This git repository contains code and configurations for implementing a Convolutional Neural Network to classify images containing cats or dogs. The data was sourced from the dogs-vs-cats Kaggle competition, and also from freeimages.com using a web scraper. Docker containers were used to deploy the application on an EC2 spot instances in order to scale up hardware and computation power.
- The aws subdirectory contains batch and shell scripts for configuring ec2 spot instances and the deploying docker container remotely.
- The conda subdirectory contains batch and shell scripts for creating a local conda environment for the project.
- The data_prep subdirectory contains python utility scripts to data cleansing and processing for modelling.
- The kaggle subdirectory contains python scripts for downloading and unzipping competition data from Kaggle.
- The model subdirectory contains python scripts for initiating and training CNN models.
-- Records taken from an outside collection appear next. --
-- ==== Sys2Proof/Tests/Slice0.lean ====
section
/-! SUPPORT. Tests: the smoke test of the well-formedness checks, a few worked examples of the
manual, and for each obligation a state and operands that meet its hypotheses. -/

namespace Sys2Proof.Tests

open Sys2Proof Sys2Proof.Machine

set_option Elab.async false

/-! ### Small states -/

/-- The state a command answers with. -/
def after (c : Instr) (s : State) : State :=
  match exec c s with
  | .next t => t
  | _ => s

/-- Entry `i` of a table changed by `f`. -/
def chg {n : Nat} {α : Type} (t : Tab n α) (i : Fin n) (f : α → α) : Tab n α := t.upd i (f (t.get i))

/-- A Zone Config entry: FINE, floor 0, ceiling 35000, differential limit `d`. -/
def zone0 (d : Nat) : ZoneConfig :=
  ⟨true, .fine, 0, 35000, 0, 0, 36000, 1, d, .report, 2, 20, 1⟩

/-- A step of `n` cycles with band 0 and every target 10000. -/
def step0 (n : Nat) : StepRecord :=
  { StepRecord.erased with valid := true, targets := Tab.all 7 10000, endCount := n }

/-- Head 2 docked at platen 1, no verification asked for, cadence LOCKED, program 2 of two steps,
every zone configured, no event queued. -/
def base : State :=
  { State.reset with
    verifier := { State.reset.verifier with vbr := false }
    cadence := { State.reset.cadence with state := .locked, lastEnd := some 0, timer := some 1500 }
    zones := Tab.all 28 (.afterReset (zone0 0))
    docks := State.reset.docks.upd 1 ⟨some 2, 0, .none⟩
    store :=
      { State.reset.store with
        dir := State.reset.store.dir.upd 2 ⟨true, 94, 2⟩
        steps := (State.reset.store.steps.upd 94 (step0 1)).upd 95 (step0 3) }
    events := { State.reset.events with records := [] } }

/-- Head `h` changed by `f`. -/
def withHead (h : Head) (f : HeadRecord → HeadRecord) (s : State) : State :=
  { s with heads := chg s.heads h f }

/-- Head 2 in a state. -/
def headIn (st : HeadState) : State := withHead 2 (fun r => { r with state := st }) base

/-- Head 2 RUNNING step `i` of program 2, a DURATION step of `n` cycles. -/
def running (i n : Nat) : State :=
  withHead 2
    (fun r => { r with state := .running, program := some 2, stepIndex := i, context := some (step0 n) })
    base

/-- A delivery that carries nothing. -/
def nothing : Delivery := ⟨none, none, Tab.all 7 none⟩

/-- The Cell Map of the example 8.8. -/
def map8 : CellMap :=
  { base.map with
    entries :=
      ((((base.map.entries.upd 0 ⟨true, 100, .take, .headCommand, 0, true⟩).upd 1
              ⟨true, 101, .take, .zoneTrim, 3, false⟩).upd 2
            ⟨true, 200, .give, .zoneSetpoint, 3, false⟩).upd 3
          ⟨true, 201, .give, .zoneFeedback, 3, false⟩).upd 4
        ⟨true, 300, .take, .dockCommand, 1, true⟩
    seen := (base.map.seen.upd 0 true).upd 4 true }

/-- Node 6 within a frame of kind `k`, `n` octets of it received, in reception state `r`. -/
def inFrame (k : FrameKind) (r : Reception) (n : Nat) : State :=
  { base with
    ring :=
      { base.ring with
        node := 6, link := .sync, reception := r
        frame := { base.ring.frame with kind := k, cellCount := 200, octets := n } }
    map := map8
    zones := chg base.zones 3 fun z => { z with setpoint := 15000, code := 1500 } }

/-- The octets that have left on port B since `s`, in `t`. -/
def sent (s t : State) : List Nat :=
  (t.portB.drop s.portB.length).filterMap fun x =>
    match x with
    | .octet o => some o.toNat
    | _ => none

/-- Event records for the queue tests. -/
def rec0 (k : EventKind) (rank : Nat) (src : Source) (flight : Option Nat) : EventRecord :=
  ⟨k, rank, src, 0, 0, 0, 0, 0, flight⟩

/-- A queue of records over the default settings. -/
def queueOf (rs : List EventRecord) : State :=
  { base with events := { base.events with records := rs } }

/-- Line state under a configuration: period 100, window 50, miss limit 2, SAFE_HEAD. -/
def line0 : LineState := .afterReset ⟨true, true, 100, 50, 2, .safeHead⟩

/-- Line 0 of platen 1 configured, changed by `f`, with orders `os` in the platen's queue. -/
def dispensing (f : LineState → LineState) (os : List Order) : State :=
  { base with
    lines := base.lines.upd 4 (f line0), queues := base.queues.upd 1 ⟨os, 40⟩ }

/-- An order for line 0. -/
def order0 (src : OrderSource) (n made : Nat) (m : OrderMode) (active : Bool) : Order :=
  ⟨40, src, 0, n, m, made, active⟩

/-- Profile 4 with segments 20 and 21 (example 7.10), conditioner 1 changed by `f`. -/
def conditioning (f : Conditioner → Conditioner) : State :=
  { base with
    profiles := base.profiles.upd 4 ⟨true, 20, 2, 1, 10, 500⟩
    segments :=
      (base.segments.upd 20 ⟨true, 1200, 300, 40⟩).upd 21 ⟨true, 2600, 350, 40⟩
    conds :=
      chg base.conds 1 fun c =>
        f { c with parkPosition := 100, parkBand := 20, parkTimeout := 5000, posOut := 100 } }

/-- Input 3 with a configuration, a raw and a filtered level. -/
def withInput (e : InputConfig) (raw filtered latch : Bool) : State :=
  { base with inputs := base.inputs.upd 3 ⟨e, raw, filtered, 0, latch⟩ }

/-- An ESTOP input, active HIGH, not filtered. -/
def estop0 : InputConfig := ⟨true, .estop, 0, 0, true, .latched, 0⟩

/-- A gauge word of 19 bits for a channel and a reading. -/
def word (ch v : Nat) (parity : Bool) : GaugeBits :=
  ⟨((List.range 6).map fun i => ch.testBit (5 - i)) ++
      ((List.range 12).map fun i => v.testBit (11 - i)) ++ [parity], true⟩

/-- The parity bit that makes a word odd. -/
def oddParity (ch v : Nat) : Bool := (word ch v false).bits.count true % 2 == 0

/-! ### Well-formedness: each check refuses a term -/

theorem test_wf_dir_count :
    wellFormed (.programDirWriteApply 0 ⟨true, 0, 24⟩) = true ∧
      wellFormed (.programDirWriteApply 0 ⟨true, 0, 25⟩) = false ∧
      wellFormed (.programDirWriteApply 0 ⟨true, 95, 2⟩) = false := by decide

theorem test_wf_step :
    wellFormed (.stepWriteApply 0 (step0 1)) = true ∧
      wellFormed (.stepWriteApply 0 (step0 0)) = false ∧
      wellFormed (.stepWriteApply 0 (step0 65536)) = false ∧
      wellFormed (.stepWriteApply 0 { step0 1 with endKind := .settled, maxCycles := 1 }) = false ∧
      wellFormed (.stepWriteApply 0 { step0 1 with dispense := true }) = false ∧
      wellFormed (.stepWriteApply 0 { step0 1 with conditioner := .sweep, profile := 8 }) = false := by
  decide

theorem test_wf_zone :
    wellFormed (.zoneWriteApply 0 (zone0 0)) = true ∧
      wellFormed (.zoneWriteApply 0 { zone0 0 with averaging := 3 }) = false ∧
      wellFormed (.zoneWriteApply 0 { zone0 0 with floor := 35001 }) = false ∧
      wellFormed (.zoneWriteApply 0 { zone0 0 with safeValue := 35001 }) = false ∧
      wellFormed (.zoneWriteApply 0 { zone0 0 with ceiling := 40951, opLimit := 65535 }) = false ∧
      wellFormed (.zoneWriteApply 0 { zone0 65536 with floor := 0 }) = false := by decide

theorem test_wf_line :
    wellFormed (.lineWriteApply 0 line0.config) = true ∧
      wellFormed (.lineWriteApply 0 { line0.config with strokePeriod := 4 }) = false ∧
      wellFormed (.lineWriteApply 0 { line0.config with missLimit := 16 }) = false := by decide

theorem test_wf_sweep_tables :
    wellFormed (.profileWriteApply 0 ⟨true, 84, 12, 0, 10, 500⟩) = true ∧
      wellFormed (.profileWriteApply 0 ⟨true, 85, 12, 0, 10, 500⟩) = false ∧
      wellFormed (.segmentWriteApply 0 ⟨true, 4000, 1000, 5000⟩) = true ∧
      wellFormed (.segmentWriteApply 0 ⟨true, 4001, 0, 0⟩) = false := by decide

theorem test_wf_map_and_input :
    wellFormed (.cellmapWriteApply 0 ⟨true, 100, .take, .headCommand, 3, true⟩) = true ∧
      wellFormed (.cellmapWriteApply 0 ⟨true, 100, .give, .headCommand, 3, true⟩) = false ∧
      wellFormed (.cellmapWriteApply 0 ⟨true, 0, .take, .headCommand, 3, true⟩) = false ∧
      wellFormed (.cellmapWriteApply 0 ⟨true, 100, .take, .headCommand, 4, true⟩) = false ∧
      wellFormed (.inputWriteApply 0 estop0) = true ∧
      wellFormed (.inputWriteApply 0 { estop0 with filter := 16 }) = false ∧
      wellFormed (.inputWriteApply 0 { estop0 with fn := .condOverload, platen := 3 }) = false := by
  decide

theorem test_wf_settings :
    wellFormed (.setCadence 1000 700 1500 3) = true ∧
      wellFormed (.setCadence 1000 1000 1500 3) = false ∧
      wellFormed (.setIdleInterval 0 3601) = false ∧ wellFormed (.setIdleCount 0 0) = false ∧
      wellFormed (.setParkPosition 0 4001) = false ∧ wellFormed (.setParkBand 0 201) = false ∧
      wellFormed (.setParkTimeout 0 99) = false := by decide

theorem test_wf_cells :
    wellFormed (.take ⟨1, 0, 100, List.replicate 48 0⟩) = true ∧
      wellFormed (.take ⟨1, 0, 100, List.replicate 49 0⟩) = false ∧
      wellFormed (.give ⟨2, 0, 100, []⟩) = false ∧ wellFormed (.slotFill ⟨1, 0, 0, []⟩) = false ∧
      wellFormed (.read ⟨0, 6⟩ (List.replicate 48 0)) = false ∧
      wellFormed (.unknownRequestCode ⟨0, 6⟩ []) = true ∧
      wellFormed (.unknownRequestCode ⟨0, 6⟩ [10]) = false := by decide

theorem test_wf_operands :
    wellFormed (.cycleDelivery 0 { nothing with endpoint := some 65536 }) = false ∧
      wellFormed (.cycleDelivery 0 { nothing with trims := Tab.all 7 (some 32768) }) = false ∧
      wellFormed (.orderOffer 0 ⟨.direct, 0, 0, .burst⟩) = false ∧
      wellFormed (.dockCommandHead 0 0xFF 1) = false ∧
      wellFormed (.positionUpdate 0 4001) = false := by decide

/-! ### Worked examples of the manual -/

/-- The published check value of the CRC-32 of R149, over the digits 1 to 9: 0xFC891918. -/
theorem test_crc32_check :
    fcsOf (crc32Run crc32Init [0x31, 0x32, 0x33, 0x34, 0x35, 0x36, 0x37, 0x38, 0x39]) =
      0xFC891918#32 := by decide +kernel

/-- The published check value of the CRC-16 of R163 over the same octets: 0x29B1. -/
theorem test_crc16_check :
    crc16Run crc16Init [0x31, 0x32, 0x33, 0x34, 0x35, 0x36, 0x37, 0x38, 0x39] = 0x29B1#16 := by
  decide +kernel

/-- Table 3-7: FINE and COARSE at the top, and COARSE nominal. -/
theorem test_codes :
    regulatorCode .fine 40950 = 4095 ∧ regulatorCode .coarse 65535 = 4095 ∧
      regulatorCode .coarse 40000 = 2500 ∧ regulatorCode .coarse 64095 = 4006 := by decide

/-- 3.8.1, delivery k and its differential variant: zone 4 of a head, 15000 toward 20200. -/
theorem test_trimmed_ramp :
    let s (inner : Nat) : State :=
      { base with
        zones :=
          ((base.zones.upd 18 { ZoneChannel.afterReset (zone0 3000) with
              setpoint := 15000, ramping := true })).upd 17
            { ZoneChannel.afterReset (zone0 0) with setpoint := inner } }
    let r : StepRecord :=
      { step0 9 with targets := Tab.all 7 21000, membraneRate := 2000, trimLimit := 800 }
    let z (inner : Nat) := (deriveZone 2 r (Tab.all 7 (-1200)) (s inner) 4).zoneOf 2 4
    (z 20000).setpoint = 17000 ∧ (z 20000).code = 1700 ∧ (z 20000).diffLimited = false ∧
      (z 12000).setpoint = 15000 ∧ (z 12000).code = 1500 ∧ (z 12000).diffLimited = true ∧
      (z 12000).ramping = true := by decide +kernel

/-- 3.8.2: START from a vented zone with a floor of 2000: setpoint 2000, code 200. -/
theorem test_floor_at_start :
    let s : State :=
      { base with
        zones :=
          base.zones.upd 1 { ZoneChannel.afterReset { zone0 0 with floor := 2000, ceiling := 30000 }
            with ramping := true } }
    let r : StepRecord := { step0 9 with targets := Tab.all 7 8000, membraneRate := 500 }
    let z := (deriveZone 0 r (Tab.all 7 0) s 1).zoneOf 0 1
    z.setpoint = 2000 ∧ z.code = 200 := by decide +kernel

/-- 2.9: an overpressure notice takes a RUNNING head to SAFE_HOLD, SETTLING, and tells its
platen. -/
theorem test_overpressure_notice :
    let s : State :=
      { running 0 9 with
        zones := chg base.zones 16 fun z => { z with setpoint := 18000 } }
    let t := after (.overpressureNotice 2) s
    (t.heads.get 2).state = .safeHold ∧ (t.heads.get 2).substate = .settling ∧
      (t.heads.get 2).cause = .overpressure ∧ (t.zones.get 16).setpoint = 18000 ∧
      t.handed =
        [.programRelease 2, .headSafeNotice 1 2, .parkRequest 1,
          .eventRaise .safeHoldEntered (.head 2) 2 1] := by decide +kernel

/-- 4.7.1: the last word of a window of four updates the feedback to 17002. -/
theorem test_gauge_window :
    let s : State :=
      { base with
        zones := base.zones.upd 9 (.afterReset { zone0 0 with averaging := 4 })
        filters := base.filters.upd 9 ⟨50990, 3, 16950, 4, false⟩ }
    let t := after (.gaugeWord (word 9 1702 (oddParity 9 1702))) s
    t.filters.get 9 = ⟨0, 0, 17002, 0, false⟩ ∧ t.handed = [] := by decide +kernel

/-- 4.7.3, u3: the second update above 36000 raises OVERPRESSURE and tells the head. -/
theorem test_overpressure :
    let s : State :=
      { base with zones := chg base.zones 3 fun z => { z with opCount := 1 } }
    let t := after (.gaugeWord (word 3 3615 (oddParity 3 3615))) s
    (t.zones.get 3).opMark = true ∧
      t.handed = [.eventRaise .overpressure (.zone 3) 36150 36000, .overpressureNotice 0] := by
  decide +kernel

/-- 4.7.2, e6 to e8 (setpoint 20000, band 400, length 3): stale, then −480 and −550. -/
theorem test_band_monitor :
    let z (n : Nat) (stale ex : Bool) : ZoneChannel :=
      { ZoneChannel.afterReset (zone0 0) with
        setpoint := 20000, debounce := n, monitorStale := stale, excursion := ex }
    let e6 := judgeBand (z 2 false false) 400 2 19500 true
    let e7 := judgeBand (z 2 true false) 400 2 19520 false
    let e8 := judgeBand (z 3 false true) 400 2 19450 false
    (e6.1.debounce = 2 ∧ e6.1.monitorStale = true ∧ e6.2.met = false) ∧
      (e7.1.debounce = 3 ∧ e7.1.monitorStale = false ∧ e7.1.excursion = true) ∧
      e8.1.debounce = 3 ∧ e8.1.excursion = true ∧ e8.2.episode = none := by decide +kernel

/-- 5.6: the move of a head in IDLE from platen 0 to platen 2, and the refusal of a RUNNING one. -/
theorem test_dock_move :
    let s (st : HeadState) : State :=
      withHead 1 (fun r => { r with state := st })
        { base with docks := State.reset.docks.upd 0 ⟨some 1, 0, .none⟩ }
    let a := after (.dockCommandHead 2 1 81) (s .idle)
    let b := after (.dockCommandHead 2 1 81) (s .running)
    (a.docks.get 0).docked = none ∧ (a.docks.get 2).docked = some 1 ∧
      (a.docks.get 2).lastOutcome = .accepted ∧ (b.docks.get 2).lastOutcome = .headBusy ∧
      b.handed = [.eventRaise .cmdRefused (.platen 2) 1 6] := by decide +kernel

/-- 6.8 at time 0: the offer becomes ACTIVE and makes its first stroke at once. -/
theorem test_offer_strokes :
    let t := after (.orderOffer 1 ⟨.step 2, 0, 5, .burst⟩) (dispensing id [])
    (t.queues.get 1).orders = [⟨40, .step 2, 0, 5, .burst, 1, true⟩] ∧
      (t.lines.get 4).delivered = 1 ∧ (t.lines.get 4).window = some ⟨50, false⟩ ∧
      t.handed = [.idleTimerReload 1] ∧ t.pumpOut = [4] := by decide +kernel

/-- 6.8 at time 250: the second miss ends the order FLOW_FAULT and tells the docked head. -/
theorem test_flow_fault :
    let t :=
      after (.flowWindowClose 1 0)
        (dispensing (fun x => { x with miss := 1, window := some ⟨0, false⟩, elapsed := 50 })
          [order0 (.step 2) 5 3 .burst true])
    (t.queues.get 1).orders = [] ∧ (t.lines.get 4).miss = 0 ∧
      t.handed =
        [.eventRaise .orderEnded (.line 4) (detail 40 2) 3, .eventRaise .flowFault (.line 4) 40 1,
          .flowFaultNotice 2] := by decide +kernel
- The ref subdirectory contains previous analysis and kernals on dogs vs cats classification from Kaggle community members.
- The report subdirectory contains reportable images and plots generated by the application.
- The webscrapers subdirectory contains webscraping tools for downloading cats and dogs images from freeimages.com.
The main dog and cat image classification application is contained within the root scripts:
- The 01_prg_kaggle_data.py script downloads / unzips the cat vs dogs competition data.
- The 02_prg_scrape_imgs.py script scrapes additional cat and dog images from freeimages.com.
- The 03_prg_keras_model.py script trains, fits and makes image predictions of the cat and dog images using a CNN model.
- The analysis_results.ipynb file contains a high level summary aof the analysis results.
- The cons.py script contains programme constants and configurations.
- The Dockerfile builds the application container for deployment on ec2.
- The exeDocker.bat executes the Docker build process locally on windows.
- The requirements.txt file contains the python package dependencies for the application.
See the analysis results notebook for a summary of the project; including image processing, CNN architecture and model performance.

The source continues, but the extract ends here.